§ AIM OF THE TASK
Could you set down exactly the lines of the data below, starting at the one that holds "dst := poison" and ending at the one that holds "A block that", both included, and only those?

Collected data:

-- ==== Sys2Proof/Tests/Slice0.lean ====
section
/-!
SUPPORT. Tests against the spec's own examples (95_test_vectors.md, and the worked examples of the rules), and for each
statement of Certificates/Slice0/Obligations.lean that has hypotheses a state and operands that meet them.
-/

namespace Sys2Proof.Machine.Tests

/-! ### Small states -/

/-- `SRC` of the tests: the pixels `[0xAB, 0xCD, 0xEF, 0x01]` and `[8, 4, 8, 0]` (95, 2.5). -/
def srcBytes : Memory :=
  [(0, 0xAB), (1, 0xCD), (2, 0xEF), (3, 0x01), (4, 8), (5, 4), (6, 8)]

/-- `DST` of the tests: six bytes of the poison `0xEE` (95, section 3). -/
def poison : Memory := [(0, 0xEE), (1, 0xEE), (2, 0xEE), (3, 0xEE), (4, 0xEE), (5, 0xEE)]

/-- An idle block whose host offers the words `cs`. -/
def idleState (o : ByteOrder) (cs : List CmdWord) (es : List Edge) : State where
  phase := .idle
  mode := .packedNative
  len := 0
  pix := 0
  status := 0
  outLen := 0
  stage := .readRed
  nativeByteOrder := o
  src := srcBytes
  dst := poison
  commands := cs
  responses := []
  script := es
  steady := .ready

/-- A block in phase `RUN` with an 8-byte command of mode `m`, at pixel `i`. -/
def runState (m : Mode) (o : ByteOrder) (i : PixIndex) (g : PixelStage) (es : List Edge) : State :=
  { idleState o [] es with phase := .run, mode := m, len := 8, pix := i, outLen := 4, stage := g }

/-- A block that offers the response to a command of length `n`. -/
def respState (n : Len) (c : StatusCode) (out : OutLen) (i : PixIndex) (es : List Edge) : State :=
  { idleState .little [] es with phase := .resp, len := n, status := c, outLen := out, pix := i }

/-- An edge at which nothing is answered. -/
def stall : Edge := { Edge.quiet with cmdHold := true }

/-- An edge with `rst` = 1. -/
def rstEdge : Edge := { stall with rst := true }

/-- The next state, if there is one. -/
def next? : Host.Outcome State Fault Refusal → Option State
  | .next t => some t
  | .fault _ => none
  | .refused _ => none

/-! ### Well-formedness and encoding -/

/-- R46: a length of 2^31 does not fit; R48: the largest one that fits is well formed. -/
theorem test_wellFormed_refuses_wide_length :
    (CommandLine.mk .packedNative 2147483648).wellFormed = false ∧
      (CommandLine.mk .packedNative 2147483647).wellFormed = true := by decide

/-- 95, 2.6: `CONV_NATIVE 16` and `CONV_SWAPPED 16`, bit by bit from R44. -/
theorem test_decode_words :
    decodeTableWord 32 0b00000000000000000000000000010000 = some (.convNative 16) ∧
      decodeTableWord 32 0b10000000000000000000000000010000 = some (.convSwapped 16) := by decide

/-- R49: nothing but 32 bits is a command. -/
theorem test_decode_refuses_other_sizes :
    decodeBits 16 4 = .error (.notOneWord 16) ∧ decodeTableWord 64 4 = none := by decide

/-- R52: a length that does not fit, a missing number and a wrong digit are no command. -/
theorem test_assemble_refuses :
    assembleLine ['C', 'O', 'N', 'V', '_', 'N', 'A', 'T', 'I', 'V', 'E', ' ', '2', '1', '4', '7', '4', '8', '3', '6', '4', '8'] =
        none ∧
      assembleLine ['C', 'O', 'N', 'V', '_', 'N', 'A', 'T', 'I', 'V', 'E', ' '] = none ∧
      assembleLine ['C', 'O', 'N', 'V', '_', 'N', 'A', 'T', 'I', 'V', 'E', ' ', '1', 'F'] = none := by decide

/-- 95, program 3: two of its lines, one in hexadecimal (R52). -/
theorem test_assemble_program :
    assemble [['C', 'O', 'N', 'V', '_', 'N', 'A', 'T', 'I', 'V', 'E', ' ', '5'],
      ['C', 'O', 'N', 'V', '_', 'S', 'W', 'A', 'P', 'P', 'E', 'D', ' ', '0', 'x', '8']] =
      some [0x00000005#32, 0x80000008#32] := by decide

/-! ### The datapath -/

/-- 95, 2.1 and 2.2: the corners of the truncator. -/
theorem test_trunc_corners :
    trunc 7 3 7 = ⟨0, 0, 0⟩ ∧ trunc 8 4 8 = ⟨1, 1, 1⟩ ∧ trunc 247 251 248 = ⟨30, 62, 31⟩ ∧ trunc 255 255 255 = ⟨31, 63, 31⟩ := by
  decide

/-- 95, 2.3. -/
theorem test_packers :
    packNative ⟨21, 51, 29⟩ = 0xAE7D#16 ∧ packSwapped ⟨21, 51, 29⟩ = 0xEE75#16 ∧
      packNative ⟨1, 0, 0⟩ = 0x0800#16 ∧ packSwapped ⟨1, 0, 0⟩ = 0x0001#16 ∧ packNative ⟨0, 63, 31⟩ = 0x07FF#16 := by decide

/-- 95, 2.4. -/
theorem test_serializer :
    serialize 0x1234#16 .big = (0x12#8, 0x34#8) ∧ serialize 0x1234#16 .little = (0x34#8, 0x12#8) := by decide

/-- 95, 2.8: the wire values of the port writes. -/
theorem test_port_writes :
    nativeWrite .little 0 0xAB 0xCD 0xEF = ⟨0, 0b11#2, 0xAE7D#16⟩ ∧
      nativeWrite .big 0 0xAB 0xCD 0xEF = ⟨0, 0b11#2, 0x7DAE#16⟩ ∧
      swappedFirstWrite 0 0xAB 0xCD 0xEF = ⟨0, 0b01#2, 0x00EE#16⟩ ∧
      swappedSecondWrite 0 0xAB 0xCD 0xEF = ⟨0, 0b10#2, 0x7500#16⟩ := by decide

/-- 95, program 4: the reference function on two of its pixels, both modes. -/
theorem test_conv :
    conv .bigEndianSwapped .little [0x12, 0x34, 0x56, 0x78, 0xAB, 0xCD, 0xEF, 0x01] = .ok [0x51, 0xA2, 0xEE, 0x75] ∧
      conv .packedNative .little [0x12, 0x34, 0x56, 0x78, 0xAB, 0xCD, 0xEF, 0x01] = .ok [0xAA, 0x11, 0x7D, 0xAE] := by
  decide

/-! ### One step -/

/-- 95, program 1: the first step after reset takes the word the host hands over (log 6). -/
theorem test_first_command_after_reset :
    (next? (step (State.reset.withFetchWord 32 0x80000010))).map (fun t => (t.phase, t.mode, t.len, t.outLen)) =
      some (.run, .bigEndianSwapped, 16, 8) := by decide

/-- 95, program 1: the accept of `CONV_SWAPPED 16`. -/
theorem test_accept_swapped :
    (next? (step (idleState .little [0x80000010#32] []))).map
        (fun t => (t.phase, t.mode, t.len, t.pix, t.status, t.outLen)) =
      some (.run, .bigEndianSwapped, 16, 0, 0, 8) := by decide

/-- 95, program 3: the accept of `CONV_NATIVE 5`. -/
theorem test_accept_invalid_length :
    (next? (step (idleState .little [0x00000005#32] []))).map
        (fun t => (t.phase, t.len, t.status, t.outLen, t.rspWord)) =
      some (.resp, 5, 1, 0, 0x40000000#32) := by decide

/-- 95, 2.8: the native write of pixel 0, `LE`. -/
theorem test_native_write_little :
    (next? (step (runState .packedNative .little 0 (.writeFirst 0xAB 0xCD 0xEF) []))).map
        (fun t => (t.pix, Memory.read t.dst 0, Memory.read t.dst 1, Memory.read t.dst 2)) =
      some (1, 0x7D, 0xAE, 0xEE) := by decide

/-- 95, 2.8: the native write of pixel 0, `BE`. -/
theorem test_native_write_big :
    (next? (step (runState .packedNative .big 0 (.writeFirst 0xAB 0xCD 0xEF) []))).map
        (fun t => (t.pix, Memory.read t.dst 0, Memory.read t.dst 1, Memory.read t.dst 2)) =
      some (1, 0xAE, 0x7D, 0xEE) := by decide

/-- 95, 2.8: the first write of a swapped pixel. -/
theorem test_swapped_first_write :
    (next? (step (runState .bigEndianSwapped .little 0 (.writeFirst 0xAB 0xCD 0xEF) []))).map
        (fun t => (t.pix, Memory.read t.dst 0, Memory.read t.dst 1)) =
      some (0, 0xEE, 0xEE) := by decide

/-- 95, 2.5 and program 3: the second write of the pixel `[8, 4, 8, 0]` at pixel 1. -/
theorem test_swapped_second_write :
    (next? (step (runState .bigEndianSwapped .little 1 (.writeSecond 8 4 8) []))).map
        (fun t => (t.pix, Memory.read t.dst 2, Memory.read t.dst 3)) =
      some (2, 0xEE, 0x21) := by decide

/-- R107: a reset between the two writes of a swapped pixel leaves the first byte written and the second one old. -/
theorem test_reset_between_writes :
    (next? (step ((runState .bigEndianSwapped .little 0 (.writeSecond 8 4 8) [rstEdge]).setDst [(0, 0x08), (1, 0xEE)]))).map
        (fun t => (t.phase, t.pix, Memory.read t.dst 0, Memory.read t.dst 1, t.responses)) =
      some (.idle, 0, 0x08, 0xEE, []) := by decide

/-- 95, program 1: the response of a 16-byte command is handed over and the block is idle. -/
theorem test_respond :
    (next? (step (respState 16 0 8 4 []))).map (fun t => (t.phase, t.responses)) = some (.idle, [0x00000008#32]) := by decide

/-! ### Witnesses: states and operands that meet the hypotheses of the statements -/

theorem witness_EveryWordMatchesOneRow :
    (opcodeRows.head?.map (fun r => r.covers 0x7FFFFFFF#32)) = some true ∧
      (opcodeRows.getLast?.map (fun r => r.covers 0x80000000#32)) = some true := by decide

theorem witness_DecodeOfEncode : (Instr.convSwapped 0x7FFFFFFF#31).wellFormed = true := by decide

theorem witness_AssembledWord :
    parseLine (mnemonicChars .packedNative ++ [' ', '2', '1', '4', '7', '4', '8', '3', '6', '4', '7']) =
        some ⟨.packedNative, 2 ^ 31 - 1⟩ ∧
      parseLine (mnemonicChars .bigEndianSwapped ++ [' ', '0', 'x', '8', '0', '0', '0', '0', '0', '0', '0']) =
        some ⟨.bigEndianSwapped, 2 ^ 31⟩ := by decide

theorem witness_TruncationLaw : (7#8).toNat ≤ (8#8).toNat ∧ (3#8).toNat ≤ (4#8).toNat := by decide

theorem witness_WritePrimitives : (2 : Nat) ≠ (0#30).toNat ∧ (2 : Nat) ≠ (0#30).toNat + 1 := by decide

theorem witness_PackersLoseNothing : packNative ⟨31, 63, 31⟩ = 0xFFFF#16 ∧ packSwapped ⟨31, 0, 0⟩ = 0x001F#16 := by decide

theorem runState_RegInv (m : Mode) (o : ByteOrder) (es : List Edge) : RegInv (runState m o 1 .readRed es) := by
  constructor <;> simp [runState, idleState]

theorem second_RegInv (o : ByteOrder) (es : List Edge) :
    RegInv (runState .bigEndianSwapped o 1 (.writeSecond 8 4 8) es) := by
  constructor <;> simp [runState, idleState]

theorem respState_RegInv (es : List Edge) : RegInv (respState 8 0 4 2 es) := by
  constructor <;> simp [respState, idleState]

theorem errorState_RegInv (es : List Edge) : RegInv (respState 5 1 0 0 es) := by
  constructor <;> simp [respState, idleState]

theorem witness_RequestsInBounds :
    RegInv (runState .bigEndianSwapped .big 1 .readRed []) ∧
      (runState .bigEndianSwapped .big 1 .readRed []).srcRequest = some 4 ∧
      RegInv (runState .bigEndianSwapped .big 1 (.writeSecond 8 4 8) []) ∧
      (runState .bigEndianSwapped .big 1 (.writeSecond 8 4 8) []).dstRequest = some ⟨2, 2, 0x2100⟩ ∧
      RegInv (respState 8 0 4 2 []) ∧ (respState 8 0 4 2 []).phase ≠ .run :=
  ⟨runState_RegInv .., by decide, second_RegInv .., by decide, respState_RegInv _, by decide⟩

theorem witness_RequestHeldUntilAcknowledged :
    (∃ t, step (runState .packedNative .big 1 .readRed [stall]) = .next t) ∧
      (runState .packedNative .big 1 .readRed [stall]).srcRequest = some 4 ∧
      (runState .packedNative .big 1 .readRed [stall]).edge.srcAck = false ∧
      (∃ t, step (runState .packedNative .big 1 (.writeFirst 8 4 8) [stall]) = .next t) ∧
      (runState .packedNative .big 1 (.writeFirst 8 4 8) [stall]).dstRequest = some ⟨2, 3, 0x2108⟩ ∧
      (runState .packedNative .big 1 (.writeFirst 8 4 8) [stall]).edge.dstAck = false ∧
      (runState .packedNative .big 1 .readRed [stall]).edge.rst = false :=
  ⟨⟨_, rfl⟩, by decide, by decide, ⟨_, rfl⟩, by decide, by decide, by decide⟩

theorem witness_AcknowledgeWithoutRequestIgnored :
    (runState .packedNative .big 1 (.writeFirst 8 4 8) [stall]).script = stall :: [] ∧
      (runState .packedNative .big 1 (.writeFirst 8 4 8) [stall]).srcRequest = none ∧
      (runState .packedNative .big 1 .readRed [stall]).dstRequest = none := by decide

theorem witness_ResetWinsOverEveryStep :
    (runState .bigEndianSwapped .big 1 (.writeSecond 8 4 8) [rstEdge]).edge.rst = true ∧
      (respState 5 1 0 0 [rstEdge]).edge.rst = true := by decide

theorem witness_AcceptStep :
    (idleState .big [0x7FFFFFFC#32] []).phase = .idle ∧ (Instr.convNative 0x7FFFFFFC#31).len.toNat % 4 = 0 ∧
      (Instr.convSwapped 0x7FFFFFFF#31).len.toNat % 4 ≠ 0 := by decide

theorem witness_AcknowledgedReads :
    (runState .packedNative .big 1 .readRed []).phase = .run ∧
      4 * (runState .packedNative .big 1 .readRed []).pix.toNat < (runState .packedNative .big 1 .readRed []).len.toNat ∧
      (runState .packedNative .big 1 .readRed []).edge.srcAck = true ∧
      (runState .packedNative .big 1 (.readGreen 8) []).edge.srcAck = true ∧
      (runState .packedNative .big 1 (.readBlue 8 4) []).edge.srcAck = true := by decide

theorem witness_NativePixelWrite :
    (runState .packedNative .little 1 (.writeFirst 8 4 8) []).phase = .run ∧
      4 * (runState .packedNative .little 1 (.writeFirst 8 4 8) []).pix.toNat < 8 ∧
      (runState .packedNative .little 1 (.writeFirst 8 4 8) []).edge.dstAck = true ∧
      (runState .packedNative .little 1 (.writeFirst 8 4 8) []).nativeByteOrder = .little ∧
      (runState .packedNative .big 1 (.writeFirst 8 4 8) []).edge.dstAck = true ∧
      (runState .packedNative .big 1 (.writeFirst 8 4 8) []).nativeByteOrder = .big := by decide

theorem witness_SwappedFirstByteWrite :
    (runState .bigEndianSwapped .little 1 (.writeFirst 8 4 8) []).phase = .run ∧
      4 * (runState .bigEndianSwapped .little 1 (.writeFirst 8 4 8) []).pix.toNat < 8 ∧
      (runState .bigEndianSwapped .little 1 (.writeFirst 8 4 8) []).edge.dstAck = true := by decide

theorem witness_SwappedSecondByteWrite :
    (runState .bigEndianSwapped .little 1 (.writeSecond 8 4 8) []).phase = .run ∧
      4 * (runState .bigEndianSwapped .little 1 (.writeSecond 8 4 8) []).pix.toNat < 8 ∧
      (runState .bigEndianSwapped .little 1 (.writeSecond 8 4 8) []).edge.dstAck = true := by decide

theorem witness_UnacknowledgedTransactionWaits :
    (runState .bigEndianSwapped .little 1 .readRed [stall]).phase = .run ∧
      4 * (runState .bigEndianSwapped .little 1 .readRed [stall]).pix.toNat < 8 ∧
      (runState .bigEndianSwapped .little 1 .readRed [stall]).edge.srcAck = false ∧
      (runState .bigEndianSwapped .little 1 (.writeSecond 8 4 8) [stall]).edge.dstAck = false ∧
      (Instr.convSwapped 8).mode = .bigEndianSwapped := by decide

theorem witness_FinishStep :
    (runState .packedNative .little 2 .readRed []).phase = .run ∧
      4 * (runState .packedNative .little 2 .readRed []).pix.toNat = (runState .packedNative .little 2 .readRed []).len.toNat := by
  decide

theorem witness_RespondStep :
    (respState 8 0 4 2 []).phase = .resp ∧ (respState 8 0 4 2 []).edge.rspReady = true ∧
      (respState 8 0 4 2 [stall]).edge.rspReady = false := by decide

theorem witness_FaultsWhereNoStepIsEnabled :
    (runState .packedNative .little 3 .readRed []).phase = .run ∧
      (runState .packedNative .little 3 .readRed []).len.toNat < 4 * (runState .packedNative .little 3 .readRed []).pix.toNat ∧
      4 * (runState .packedNative .little 1 (.writeSecond 8 4 8) []).pix.toNat < 8 := by decide

theorem witness_TransactionsMakeThePixelStep :
    (runState .packedNative .little 1 .readRed []).phase = .run ∧
      4 * (runState .packedNative .little 1 .readRed []).pix.toNat < 8 ∧
      (runState .packedNative .little 1 .readRed []).stage = .readRed ∧
      (runState .packedNative .little 1 .readRed []).script = [] ∧
      (runState .packedNative .little 1 .readRed []).steady = .ready ∧
      (runState .packedNative .little 1 .readRed []).mode = .packedNative ∧
      (runState .bigEndianSwapped .little 1 .readRed []).mode = .bigEndianSwapped := by decide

§ EXERCISE RESULT
  dst := poison
  commands := cs
  responses := []
  script := es
  steady := .ready

/-- A block in phase `RUN` with an 8-byte command of mode `m`, at pixel `i`. -/
def runState (m : Mode) (o : ByteOrder) (i : PixIndex) (g : PixelStage) (es : List Edge) : State :=
  { idleState o [] es with phase := .run, mode := m, len := 8, pix := i, outLen := 4, stage := g }

/-- A block that offers the response to a command of length `n`. -/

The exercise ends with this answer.